The Incense Altar is at the center of the Tent of Meeting, in front of the Ark of the Covenant, upon which the Glory of Hashem is revealed. If so, it would appear that the role of the perpetually burning Altar, where offerings are made daily ­– once in the morning and once again, in the evening – is to serve as a screen between the spot where the Divine Presence is revealed, and the opening to the Tabernacle, which the Israelites face, so that they don’t stand in front of the Glory of Hashem unprotected. We can use this information to understand the text concerning the positioning of the Incense Altar: “And you shall place it in front of the dividing curtain, which is upon the Ark of Testimony, in front of the Ark Cover, which is upon the testimony, where I will arrange to meet with you.” (Exodus 30:6). The incense is burned in front of the covering of the Ark – the very spot that Hashem met with Moses.

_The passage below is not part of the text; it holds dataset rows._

/-- What a drain writes for a cell, as a number of its size (R377); `sa` and `sb` are the scales of an unscaled tile. -/
def State.drainValue (s : State) (gr : Grid) (t : Tile) (i : Instr) (sa sb m n : Nat) : Nat :=
  let x := s.cellValue t m n * t.shift gr
  match i with
  | .mxdrnI32 _ _ => (BitVec.ofInt 32 (saturate32 x)).toNat
  | .mxdrnI64 _ _ => (BitVec.ofInt 64 x).toNat
  | _ => if t.scaled then s.localNat t.gang (t.auxAt 4 m n) 4 else scaleProduct x sa sb

/-- A row of a drain written through a context: each piece with the translation made at latch completion, or one made now after a restore; a page that no longer translates is not written. -/
def State.drainRow (s : State) (gang quad asid : Nat) (priv : Bool) (pages : List TlbEntry) (va : Nat) (bs : List Byte) : State :=
  (pieces va bs.length).foldl (init := s) fun t p =>
    let b := (bs.drop (p.1 - va)).take p.2
    match pages.find? fun e => e.base = p.1 / 4096 * 4096 with
    | some e => (t.keepBefore gang p.1 (e.pa + p.1 % 4096) p.2).writeHome asid p.1 (t.localPa (e.pa + p.1 % 4096)) e.leaf.toNat e.side b
    | none => match t.translate quad asid p.1 needWrite priv 0 with
      | (.ok r, u) => (u.keepBefore gang p.1 r.pa p.2).writeHome asid p.1 r.pa r.leaf r.side b
      | (.error _, u) => u

/-- The lines of a drain's destination. -/
def MxEntry.drainLines (e : MxEntry) : List Nat :=
  let (dest, stride, loc) := drainDest e.regs
  if loc then [] else (rowStarts dest stride).flatMap fun a => (pieces (a % 2 ^ 64) ((e.regs.getD 3 0).toNat * drainSize e.instr)).map (·.1)

/-- A drain performed (R377, R378). -/
def State.runDrain (s : State) (gr : Grid) (e : MxEntry) (t0 : Tile) : State :=
  let n := (e.regs.getD 3 0).toNat
  let (dest, stride, loc) := drainDest e.regs
  let float := match e.instr with | .mxdrnF32 _ _ => true | _ => false
  let (cl, t, s1) := if float && t0.scaled && (t0.passes - t0.foldedAt) % 2 = 1 then s.foldBlock gr e.privileged t0 ((t0.passes - 1) / 2) else ([], t0, s)
  let (sa, s2) := if float && !t.scaled then s1.scaleAt e.quad gr.asid e.privileged t.scaleA 0 else (0, s1)
  let (sb, s3) := if float && !t.scaled then s2.scaleAt e.quad gr.asid e.privileged t.scaleB 0 else (0, s2)
  let rows := (List.range 128).map fun m =>
    (dest + m * stride, (List.range n).flatMap fun k => bytesOfNat (drainSize e.instr) (s3.drainValue gr t e.instr sa sb m k))
  let (cl2, s4) := if loc then s3.engineWrites t.gang rows else ([], rows.foldl (fun (x : State) (r : Nat × List Byte) => x.drainRow e.gang e.quad gr.asid e.privileged e.pages r.1 r.2) s3)
  ((s4.putTile t).lowerTeam e.gang e.team 1).clobberTrap e (cl ++ cl2)

/-- DRAIN_COMPLETE (R378): the drain that an engine was granted is performed, and TL falls. -/
def execDrainComplete (quad : Nat) (s : State) : Host.Outcome State Fault Refusal :=
  engineEvent "DRAIN_COMPLETE" ((s.granted quad).bind fun e => match e.instr with
    | .mxdrnI32 _ _ | .mxdrnI64 _ _ | .mxdrnF32 _ _ =>
      if s.fenceHeld e.after then none
      else match s.gridOfGang e.gang, (s.tile? e.gang e.team).filter fun t => t.id = e.tile with
        | some gr, some t => if s.engineHeld (4 * quad) gr.asid e.privileged (t.scaleLines ++ e.drainLines) then none else some ((s.runDrain gr e t).arrayFree e)
        | _, _ => some ((s.lowerTeam e.gang e.team 1).arrayFree e)
    | _ => none)

end Sys2Proof.Machine
end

After the events at Mount Sinai, the Glory of Hashem dwelled on the mountain, and Hashem commands Moses to take measures to transfer the Divine Presence from the mountain into the midst of the Israelites: “Now see and make according to their pattern, which you are shown on the mountain.” (Exodus 25:40). This means that Moses saw the Heavenly Tabernacle when he was on the mountain, and he was to replicate that altar, building a similar one that would be located amongst the Israelites. The vessels of the Tabernacle are in this Heavenly Tabernacle, and these are the instruments used to cause Hashem’s glory to dwell there. However, in this Heavenly Tabernacle, there is no need or space for an Incense Altar, which is designed to act as a screen between the Israelites and the Divine Presence, and not to cause the Divine Presence to dwell in the camp. This is why the commandment concerning the Incense Altar does not appear among the body of commandments concerning the construction of the Tabernacle. It appears only after the commandment to construct the Tabernacle and the presentation of the final product are completed: “…there I will arrange meetings with the children of Israel, and it will be sanctified by My glory. And I shall dwell amongst the children of Israel” (Exodus 29, 43-45). The final product required an Incense Altar to protect the nation, and so it is at this point that the Torah issues the command regarding its construction.

The knowledge that Hashem dwells amongst the Israelites is uplifting for the nation, and it forces the people to adapt its ways and habits in a way that befits this status. However, the nation must also remember that while Hashem “dwells among them in their impurity” (Leviticus 16:16), the result is that “an outsider who approaches shall die” (Numbers 18:7). On the one hand, the Incense Altar allows the Divine Presence to dwell among Israel. On the other hand, it reminds the nation of the caution that must be taken when this Divine Presence is in their midst, “lest they break their formation to go nearer to Hashem, to see, and many of them will fall…” (Exodus 19:21).